* What you are asked to do:
Please keep to the lines below from the one with "theorem test_wellFormed_octets (b" through the one with "[valOk, List.length_replicate]; decide⟩", and restate them word for word, ends included.

§ §

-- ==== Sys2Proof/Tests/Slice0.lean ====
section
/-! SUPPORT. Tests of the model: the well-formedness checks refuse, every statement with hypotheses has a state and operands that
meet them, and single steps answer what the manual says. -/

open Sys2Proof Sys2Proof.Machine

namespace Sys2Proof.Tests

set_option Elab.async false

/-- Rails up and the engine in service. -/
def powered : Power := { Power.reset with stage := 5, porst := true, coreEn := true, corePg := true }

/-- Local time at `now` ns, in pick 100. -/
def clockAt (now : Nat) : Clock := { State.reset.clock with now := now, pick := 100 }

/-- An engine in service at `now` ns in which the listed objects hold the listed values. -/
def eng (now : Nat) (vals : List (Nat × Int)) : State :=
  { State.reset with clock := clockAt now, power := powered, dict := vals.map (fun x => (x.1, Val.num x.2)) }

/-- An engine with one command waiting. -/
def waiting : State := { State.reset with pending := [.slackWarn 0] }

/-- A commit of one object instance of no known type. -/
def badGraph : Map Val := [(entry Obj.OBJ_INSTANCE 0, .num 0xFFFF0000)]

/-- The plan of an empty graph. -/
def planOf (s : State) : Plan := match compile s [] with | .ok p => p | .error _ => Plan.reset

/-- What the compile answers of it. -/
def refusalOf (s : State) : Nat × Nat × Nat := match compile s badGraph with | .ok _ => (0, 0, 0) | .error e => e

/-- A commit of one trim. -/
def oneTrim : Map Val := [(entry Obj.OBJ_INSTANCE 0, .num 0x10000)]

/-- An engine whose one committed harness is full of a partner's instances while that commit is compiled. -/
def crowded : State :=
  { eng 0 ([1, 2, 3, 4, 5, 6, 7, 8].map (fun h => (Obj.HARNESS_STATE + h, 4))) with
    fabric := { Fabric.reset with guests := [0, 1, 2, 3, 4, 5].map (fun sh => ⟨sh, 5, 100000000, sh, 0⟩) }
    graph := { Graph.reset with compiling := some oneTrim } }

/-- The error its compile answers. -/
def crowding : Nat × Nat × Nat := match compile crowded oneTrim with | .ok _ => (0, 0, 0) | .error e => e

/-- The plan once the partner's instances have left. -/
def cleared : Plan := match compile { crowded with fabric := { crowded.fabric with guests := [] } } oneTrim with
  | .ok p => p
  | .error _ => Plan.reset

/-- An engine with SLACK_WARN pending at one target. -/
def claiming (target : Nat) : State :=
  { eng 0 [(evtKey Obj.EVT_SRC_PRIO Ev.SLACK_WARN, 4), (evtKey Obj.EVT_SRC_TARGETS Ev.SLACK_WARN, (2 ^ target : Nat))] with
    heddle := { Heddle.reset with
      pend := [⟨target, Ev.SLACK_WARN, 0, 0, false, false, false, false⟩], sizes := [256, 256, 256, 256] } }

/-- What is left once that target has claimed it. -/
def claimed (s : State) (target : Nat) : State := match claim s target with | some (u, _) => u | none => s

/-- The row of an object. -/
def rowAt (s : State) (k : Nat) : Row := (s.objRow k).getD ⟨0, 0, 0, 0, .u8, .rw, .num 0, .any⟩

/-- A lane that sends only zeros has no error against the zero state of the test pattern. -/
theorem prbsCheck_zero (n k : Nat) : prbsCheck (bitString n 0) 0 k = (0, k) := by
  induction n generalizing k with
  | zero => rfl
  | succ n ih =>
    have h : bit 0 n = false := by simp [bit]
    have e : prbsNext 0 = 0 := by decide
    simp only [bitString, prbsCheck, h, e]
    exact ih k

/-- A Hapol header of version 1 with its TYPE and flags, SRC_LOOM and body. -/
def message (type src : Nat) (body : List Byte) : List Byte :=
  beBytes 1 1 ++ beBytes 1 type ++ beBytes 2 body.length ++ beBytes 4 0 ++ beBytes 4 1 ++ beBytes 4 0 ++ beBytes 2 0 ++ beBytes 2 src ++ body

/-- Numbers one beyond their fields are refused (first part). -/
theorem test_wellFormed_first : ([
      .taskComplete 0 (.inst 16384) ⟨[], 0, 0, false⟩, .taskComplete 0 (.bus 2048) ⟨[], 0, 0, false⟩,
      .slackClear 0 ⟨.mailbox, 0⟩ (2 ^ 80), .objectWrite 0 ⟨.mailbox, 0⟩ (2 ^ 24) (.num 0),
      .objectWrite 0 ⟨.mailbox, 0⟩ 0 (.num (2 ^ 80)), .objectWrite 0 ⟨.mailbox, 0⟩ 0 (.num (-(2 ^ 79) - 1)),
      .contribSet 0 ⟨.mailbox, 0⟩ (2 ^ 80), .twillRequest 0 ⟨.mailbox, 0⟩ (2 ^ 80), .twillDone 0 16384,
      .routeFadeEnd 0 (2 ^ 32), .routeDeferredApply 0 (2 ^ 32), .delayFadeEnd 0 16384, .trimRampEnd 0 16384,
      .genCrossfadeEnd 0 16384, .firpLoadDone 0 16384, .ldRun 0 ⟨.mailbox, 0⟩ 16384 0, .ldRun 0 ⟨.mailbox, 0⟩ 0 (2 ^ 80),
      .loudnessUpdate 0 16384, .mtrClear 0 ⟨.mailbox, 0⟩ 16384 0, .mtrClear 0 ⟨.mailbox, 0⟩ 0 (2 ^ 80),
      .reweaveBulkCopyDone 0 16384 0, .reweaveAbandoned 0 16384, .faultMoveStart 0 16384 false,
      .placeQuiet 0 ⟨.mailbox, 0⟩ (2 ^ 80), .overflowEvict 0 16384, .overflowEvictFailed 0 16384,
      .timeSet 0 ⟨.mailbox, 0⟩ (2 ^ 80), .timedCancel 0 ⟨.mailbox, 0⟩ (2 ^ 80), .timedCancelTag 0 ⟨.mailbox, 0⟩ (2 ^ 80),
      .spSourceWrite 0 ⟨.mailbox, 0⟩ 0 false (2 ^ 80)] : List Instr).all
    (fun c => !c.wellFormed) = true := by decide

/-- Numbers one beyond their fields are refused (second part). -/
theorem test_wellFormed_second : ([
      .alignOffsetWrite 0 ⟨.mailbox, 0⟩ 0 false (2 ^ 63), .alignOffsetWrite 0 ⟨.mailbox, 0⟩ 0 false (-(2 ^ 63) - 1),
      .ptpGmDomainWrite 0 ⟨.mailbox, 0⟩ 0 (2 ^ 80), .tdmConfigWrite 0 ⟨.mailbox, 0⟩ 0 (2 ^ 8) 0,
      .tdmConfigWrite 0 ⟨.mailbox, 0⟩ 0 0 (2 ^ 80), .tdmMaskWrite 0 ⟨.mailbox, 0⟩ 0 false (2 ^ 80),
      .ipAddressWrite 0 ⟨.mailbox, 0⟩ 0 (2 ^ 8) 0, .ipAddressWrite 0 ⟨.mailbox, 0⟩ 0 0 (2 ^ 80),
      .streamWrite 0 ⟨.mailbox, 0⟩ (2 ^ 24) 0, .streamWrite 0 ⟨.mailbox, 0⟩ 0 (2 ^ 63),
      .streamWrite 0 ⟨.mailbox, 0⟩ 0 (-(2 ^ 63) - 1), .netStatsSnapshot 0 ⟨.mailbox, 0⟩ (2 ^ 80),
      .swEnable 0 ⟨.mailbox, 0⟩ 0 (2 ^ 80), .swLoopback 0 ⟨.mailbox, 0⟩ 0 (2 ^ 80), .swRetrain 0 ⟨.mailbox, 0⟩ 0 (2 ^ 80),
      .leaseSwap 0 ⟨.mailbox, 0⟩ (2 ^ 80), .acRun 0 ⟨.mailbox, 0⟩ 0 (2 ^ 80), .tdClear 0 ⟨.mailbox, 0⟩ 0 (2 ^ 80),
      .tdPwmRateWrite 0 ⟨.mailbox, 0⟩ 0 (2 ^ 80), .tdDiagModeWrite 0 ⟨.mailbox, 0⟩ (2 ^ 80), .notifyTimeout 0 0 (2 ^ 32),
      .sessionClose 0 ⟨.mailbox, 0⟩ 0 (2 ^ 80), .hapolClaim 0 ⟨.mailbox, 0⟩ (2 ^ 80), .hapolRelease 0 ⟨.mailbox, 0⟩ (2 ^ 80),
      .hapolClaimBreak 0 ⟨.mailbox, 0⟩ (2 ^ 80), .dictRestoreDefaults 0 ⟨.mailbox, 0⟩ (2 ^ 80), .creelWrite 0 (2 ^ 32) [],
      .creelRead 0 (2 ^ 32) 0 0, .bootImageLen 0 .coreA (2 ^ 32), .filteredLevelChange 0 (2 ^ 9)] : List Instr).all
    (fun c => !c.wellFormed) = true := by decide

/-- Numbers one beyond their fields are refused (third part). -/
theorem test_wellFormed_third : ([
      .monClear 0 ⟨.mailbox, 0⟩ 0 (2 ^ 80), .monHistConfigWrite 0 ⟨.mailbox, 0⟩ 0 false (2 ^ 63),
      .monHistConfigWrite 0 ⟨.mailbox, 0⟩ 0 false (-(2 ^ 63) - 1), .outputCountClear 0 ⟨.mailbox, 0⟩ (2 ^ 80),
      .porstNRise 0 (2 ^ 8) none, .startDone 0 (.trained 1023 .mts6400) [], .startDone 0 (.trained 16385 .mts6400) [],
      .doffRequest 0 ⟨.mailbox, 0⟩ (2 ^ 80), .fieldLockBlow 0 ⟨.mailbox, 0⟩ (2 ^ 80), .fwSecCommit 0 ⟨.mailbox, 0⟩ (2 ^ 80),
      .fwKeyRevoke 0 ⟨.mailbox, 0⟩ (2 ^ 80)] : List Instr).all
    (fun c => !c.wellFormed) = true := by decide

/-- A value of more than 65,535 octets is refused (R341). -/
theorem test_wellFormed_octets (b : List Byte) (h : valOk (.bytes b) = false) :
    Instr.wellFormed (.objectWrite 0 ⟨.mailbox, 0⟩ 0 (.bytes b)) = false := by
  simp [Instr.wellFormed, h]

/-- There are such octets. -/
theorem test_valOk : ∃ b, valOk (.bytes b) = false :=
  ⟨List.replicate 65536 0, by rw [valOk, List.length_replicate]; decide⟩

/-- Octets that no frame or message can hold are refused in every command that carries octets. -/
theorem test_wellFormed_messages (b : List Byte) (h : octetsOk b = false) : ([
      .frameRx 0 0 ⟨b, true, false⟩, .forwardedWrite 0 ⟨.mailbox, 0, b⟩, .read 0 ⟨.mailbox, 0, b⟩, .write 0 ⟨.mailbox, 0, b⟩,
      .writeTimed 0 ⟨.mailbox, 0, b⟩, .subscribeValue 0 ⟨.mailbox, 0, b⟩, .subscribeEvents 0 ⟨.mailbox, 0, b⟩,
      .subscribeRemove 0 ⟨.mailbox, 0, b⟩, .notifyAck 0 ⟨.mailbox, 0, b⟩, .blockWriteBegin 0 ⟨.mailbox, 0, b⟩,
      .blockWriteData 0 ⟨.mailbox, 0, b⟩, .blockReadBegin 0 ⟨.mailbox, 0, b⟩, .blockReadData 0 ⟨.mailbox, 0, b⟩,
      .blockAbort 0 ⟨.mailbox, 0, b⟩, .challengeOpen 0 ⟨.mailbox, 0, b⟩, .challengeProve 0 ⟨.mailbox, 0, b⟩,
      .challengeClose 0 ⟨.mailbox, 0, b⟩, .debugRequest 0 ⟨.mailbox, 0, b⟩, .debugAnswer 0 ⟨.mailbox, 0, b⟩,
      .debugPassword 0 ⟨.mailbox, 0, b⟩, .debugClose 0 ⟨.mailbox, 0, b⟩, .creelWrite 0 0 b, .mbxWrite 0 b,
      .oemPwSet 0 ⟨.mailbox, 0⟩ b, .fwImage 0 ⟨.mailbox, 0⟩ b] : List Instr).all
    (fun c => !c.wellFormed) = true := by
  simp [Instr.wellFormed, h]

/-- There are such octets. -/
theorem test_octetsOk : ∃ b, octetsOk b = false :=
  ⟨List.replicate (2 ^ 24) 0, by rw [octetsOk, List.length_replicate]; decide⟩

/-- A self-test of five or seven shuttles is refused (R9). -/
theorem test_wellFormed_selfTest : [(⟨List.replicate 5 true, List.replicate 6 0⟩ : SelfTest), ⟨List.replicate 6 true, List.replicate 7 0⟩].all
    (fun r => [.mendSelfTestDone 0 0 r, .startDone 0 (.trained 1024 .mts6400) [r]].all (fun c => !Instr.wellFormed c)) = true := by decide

§ §

* Answer to the exercise:
theorem test_wellFormed_octets (b : List Byte) (h : valOk (.bytes b) = false) :
    Instr.wellFormed (.objectWrite 0 ⟨.mailbox, 0⟩ 0 (.bytes b)) = false := by
  simp [Instr.wellFormed, h]

/-- There are such octets. -/
theorem test_valOk : ∃ b, valOk (.bytes b) = false :=
  ⟨List.replicate 65536 0, by rw [valOk, List.length_replicate]; decide⟩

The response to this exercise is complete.